2. E-commerce and the retail sub-sector: E-commerce is currently a bright spot of the pandemic. Malls have been replaced with online marketplaces forcing even more brick and mortar stores to close shop. While this trend is good for consumers and retail businesses, it will have an adverse impact on mall owners and occupants alike as the pressure to shut down brick and mortar shops will grow.

 

Federal Government's Intervention in the Sector

Before the pandemic, there was a call for the government to get more involved in the real estate sector as it didn't bounce back from the 2015/16 recession.

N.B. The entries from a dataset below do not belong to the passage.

/-- A READ of the object with key `k`. -/
def State.askRead (s : State) (h : Head) (k : Nat) : State := s.ask h 1 (objOf k) []

/-- A SEG_READ_INIT of the object with key `k`. -/
def State.askSegRead (s : State) (h : Head) (k : Nat) : State := s.ask h 5 (objOf k) []

/-- The bytes that a scalar object takes. -/
def sizeOf (k : Nat) : Nat :=
  match objRow (k / 256) (k % 256) with
  | some r => r.ty.size
  | none => 0

/-- A WRITE of the number `v` to the scalar object with key `k`. -/
def State.askWrite (s : State) (h : Head) (k v : Nat) : State := s.ask h 2 (objOf k) (leBytes (sizeOf k) v)

/-- REQ_GO (R64, R65, R67): the bytes that the host has written to MBOX_REQ since the last REQ_GO stand in the buffer, whether
this one is accepted or not; an accepted one submits the buffer. -/
def State.applyReqGo (s : State) (buf : List Byte) : State :=
  if s.hostUp then
    let s1 := s.onMbox (fun m => { m with req := patch m.req 0 (buf.take 256) })
    s1.receive { via := .mbox, mac := 0 } s1.link.mbox.req
  else s

/-- SEG_TIMEOUT (R82). -/
def State.applySegTimeout (s : State) (t : Transport) : State :=
  match (s.link.segs[tix t]).filter (fun x => !x.closed) with
  | none => s
  | some x =>
    if s.tick < x.tick + 4096 then s
    else (s.onLink (fun l => { l with segs := vset l.segs (tix t) none })).bump K.segAbandoned

/-- The FLUSH object of a core or control core. -/
def flushKey (u : ThreadId) : Nat := if u.val < 64 then K.flush u.val else K.ctlFlush (u.val - 64)

/-! Commands. -/

/-- CORE_DOMAIN_RESET. -/
def execCoreDomainReset (h : Head) (s : State) : Host.Outcome State Fault Refusal :=
  .next (s.askWrite h K.resetCommand 1)

/-- CONFIGURATION_RESET. -/
def execConfigurationReset (h : Head) (s : State) : Host.Outcome State Fault Refusal :=
  .next (s.askWrite h K.resetCommand 2)

/-- MOOD_REQUEST. -/
def execMoodRequest (h : Head) (v : Byte) (s : State) : Host.Outcome State Fault Refusal :=
  .next (s.askWrite h K.moodRequest v.toNat)

/-- DEPOSIT. -/
def execDeposit (h : Head) (v : W64) (s : State) : Host.Outcome State Fault Refusal :=
  .next (s.askWrite h K.deposit v.toNat)

/-- GRANT. -/
def execGrant (h : Head) (p : PartId) (v : W64) (s : State) : Host.Outcome State Fault Refusal :=
  .next (s.askWrite h (K.grant p.val) v.toNat)

/-- BATTERY_FEED_WRITE: BATTERY_SOC to PACK_MAX_CURRENT by their subindex. -/
def execBatteryFeedWrite (h : Head) (sub : Fin 4) (v : W32) (s : State) : Host.Outcome State Fault Refusal :=
  .next (s.askWrite h (key 0x2420 (1 + sub.val)) v.toNat)

/-- PDU_RECEIVE. -/
def execPduReceive (t : Transport) (f : Frame) (pdu : List Byte) (s : State) : Host.Outcome State Fault Refusal :=
  .next (s.applyReceive t f pdu)

/-- READ. -/
def execRead (h : Head) (o : ObjRef) (s : State) : Host.Outcome State Fault Refusal :=
  .next (s.ask h 1 o [])

/-- WRITE. -/
def execWrite (h : Head) (o : ObjRef) (data : List Byte) (s : State) : Host.Outcome State Fault Refusal :=
  .next (s.ask h 2 o data)

/-- READ_SHADOW. -/
def execReadShadow (h : Head) (o : ObjRef) (s : State) : Host.Outcome State Fault Refusal :=
  .next (s.ask h 3 o [])

/-- DESCRIBE. -/
def execDescribe (h : Head) (o : ObjRef) (s : State) : Host.Outcome State Fault Refusal :=
  .next (s.ask h 4 o [])

/-- SEG_READ_INIT. -/
def execSegReadInit (h : Head) (o : ObjRef) (s : State) : Host.Outcome State Fault Refusal :=
  .next (s.ask h 5 o [])

/-- SEG_WRITE_INIT. -/
def execSegWriteInit (h : Head) (o : ObjRef) (total : W32) (s : State) : Host.Outcome State Fault Refusal :=
  .next (s.ask h 6 o (leBytes 4 total.toNat))

/-- SEG_DATA. -/
def execSegData (h : Head) (o : ObjRef) (num : BitVec 16) (data : List Byte) (s : State) :
    Host.Outcome State Fault Refusal :=
  .next (s.ask h 7 o (leBytes 2 num.toNat ++ data))

/-- SEG_ABORT. -/
def execSegAbort (h : Head) (o : ObjRef) (s : State) : Host.Outcome State Fault Refusal :=
  .next (s.ask h 8 o [])

/-- ECHO. -/
def execEcho (h : Head) (o : ObjRef) (data : List Byte) (s : State) : Host.Outcome State Fault Refusal :=
  .next (s.ask h 9 o data)

/-- UNKNOWN_OP. -/
def execUnknownOp (h : Head) (op : Byte) (o : ObjRef) (data : List Byte) (s : State) :
    Host.Outcome State Fault Refusal :=
  .next (s.ask h op.toNat o data)

/-- DUPLICATE_RECORD_EXPIRY. -/
def execDuplicateRecordExpiry (s : State) : Host.Outcome State Fault Refusal :=
  .next s.expireDups

/-- SEG_TIMEOUT. -/
def execSegTimeout (t : Transport) (s : State) : Host.Outcome State Fault Refusal :=
  .next (s.applySegTimeout t)

/-- NOTIFY_TRANSPORT_WRITE. -/
def execNotifyTransportWrite (h : Head) (v : Byte) (s : State) : Host.Outcome State Fault Refusal :=
  .next (s.askWrite h K.notifyTransport v.toNat)

/-- REQ_GO. -/
def execReqGo (buf : List Byte) (s : State) : Host.Outcome State Fault Refusal :=
  .next (s.applyReqGo buf)

/-- SWAP_REQUEST. -/
def execSwapRequest (h : Head) (s : State) : Host.Outcome State Fault Refusal :=
  .next (s.askWrite h K.swapRequest 1)

/-- SHADOW_REVERT. -/
def execShadowRevert (h : Head) (s : State) : Host.Outcome State Fault Refusal :=
  .next (s.askWrite h K.shadowRevert 1)

/-- PEEK_DATA: a READ, or a SEG_READ_INIT. -/
def execPeekData (h : Head) (seg : Bool) (s : State) : Host.Outcome State Fault Refusal :=
  .next (if seg then s.askSegRead h K.peekData else s.askRead h K.peekData)

/-- POKE_DATA. -/
def execPokeData (h : Head) (data : List Byte) (s : State) : Host.Outcome State Fault Refusal :=
  .next (s.ask h 2 (objOf K.pokeData) data)

/-- PART_RESET. -/
def execPartReset (h : Head) (p : PartId) (s : State) : Host.Outcome State Fault Refusal :=
  .next (s.askWrite h (K.partReset p.val) 1)

/-- FLUSH_RUN. -/
def execFlushRun (h : Head) (u : ThreadId) (s : State) : Host.Outcome State Fault Refusal :=
  .next (s.askWrite h (flushKey u) 1)

/-- FLUSH_ABANDON_QUEUED. -/
def execFlushAbandonQueued (h : Head) (u : ThreadId) (s : State) : Host.Outcome State Fault Refusal :=
  .next (s.askWrite h (flushKey u) 2)

/-- FLUSH_PREEMPT. -/
def execFlushPreempt (h : Head) (u : ThreadId) (s : State) : Host.Outcome State Fault Refusal :=
  .next (s.askWrite h (flushKey u) 3)

/-- CONJ_VALUE_WRITE. -/
def execConjValueWrite (h : Head) (v : W32) (s : State) : Host.Outcome State Fault Refusal :=
  .next (s.askWrite h K.conjValue v.toNat)

/-- CONJ_VALUE_READ. -/
def execConjValueRead (h : Head) (s : State) : Host.Outcome State Fault Refusal :=
  .next (s.askRead h K.conjValue)

/-- COMMISSION. -/
def execCommission (h : Head) (s : State) : Host.Outcome State Fault Refusal :=
  .next (s.askWrite h K.commission 1)

/-- PART_RELEASE. -/
def execPartRelease (h : Head) (p : PartId) (s : State) : Host.Outcome State Fault Refusal :=
  .next (s.askWrite h (K.partRelease p.val) 1)

/-- STOP_AFTER. -/
def execStopAfter (h : Head) (p : PartId) (n : W64) (s : State) : Host.Outcome State Fault Refusal :=
  .next (s.askWrite h (K.stopAfter p.val) n.toNat)

/-- EVENT_LOG: its 8,192 bytes are read by SEG_READ_INIT (R633, R686). -/
def execEventLog (h : Head) (s : State) : Host.Outcome State Fault Refusal :=
  .next (s.askSegRead h K.eventLog)

/-- SNAP_REGS: its 672 bytes are read by SEG_READ_INIT (R649, R686). -/
def execSnapRegs (h : Head) (s : State) : Host.Outcome State Fault Refusal :=
  .next (s.askSegRead h K.snapRegs)

/-- SNAP_PRIV_DATA: read by SEG_READ_INIT, whatever its length (R649, R686). -/
def execSnapPrivData (h : Head) (s : State) : Host.Outcome State Fault Refusal :=
  .next (s.askSegRead h K.snapPrivData)

/-- DIGEST. -/
def execDigest (h : Head) (s : State) : Host.Outcome State Fault Refusal :=
  .next (s.askRead h K.digest)

end Sys2Proof.Machine
end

Now, the sector has a limited chance of surviving the tide without appropriate and adequate government intervention.

 

A good starting point for the FGN is to develop its mortgage financing structure. As more consumers record job losses, their willingness and ability for home ownership dwindles. Easing the financial strain from potential homeowners involves developing schemes that cater to a diverse target audience. Poland, for instance, has introduced several credit schemes such as "Family's Own House" which was targeted at married couples and single parents and increased home ownership in the country. For Nigeria, the target should be reaching the Nigerian population using different schemes rather than a one size fits all.

 

Another area for the government to regulate and monitor closely is tenancy agreements. Many landlords in Nigeria are known for their unlawful terms and frivolous charges that need to be curbed by the appropriate regulatory authority.

 

The real estate sector is a vital part of any economy. The 2008 global financial crisis was triggered by the housing crisis which confirms the sector's importance. It is time for the Nigerian government to regulate and intervene frequently in the real estate sector if the sector is to have any chance of exiting the negative territory.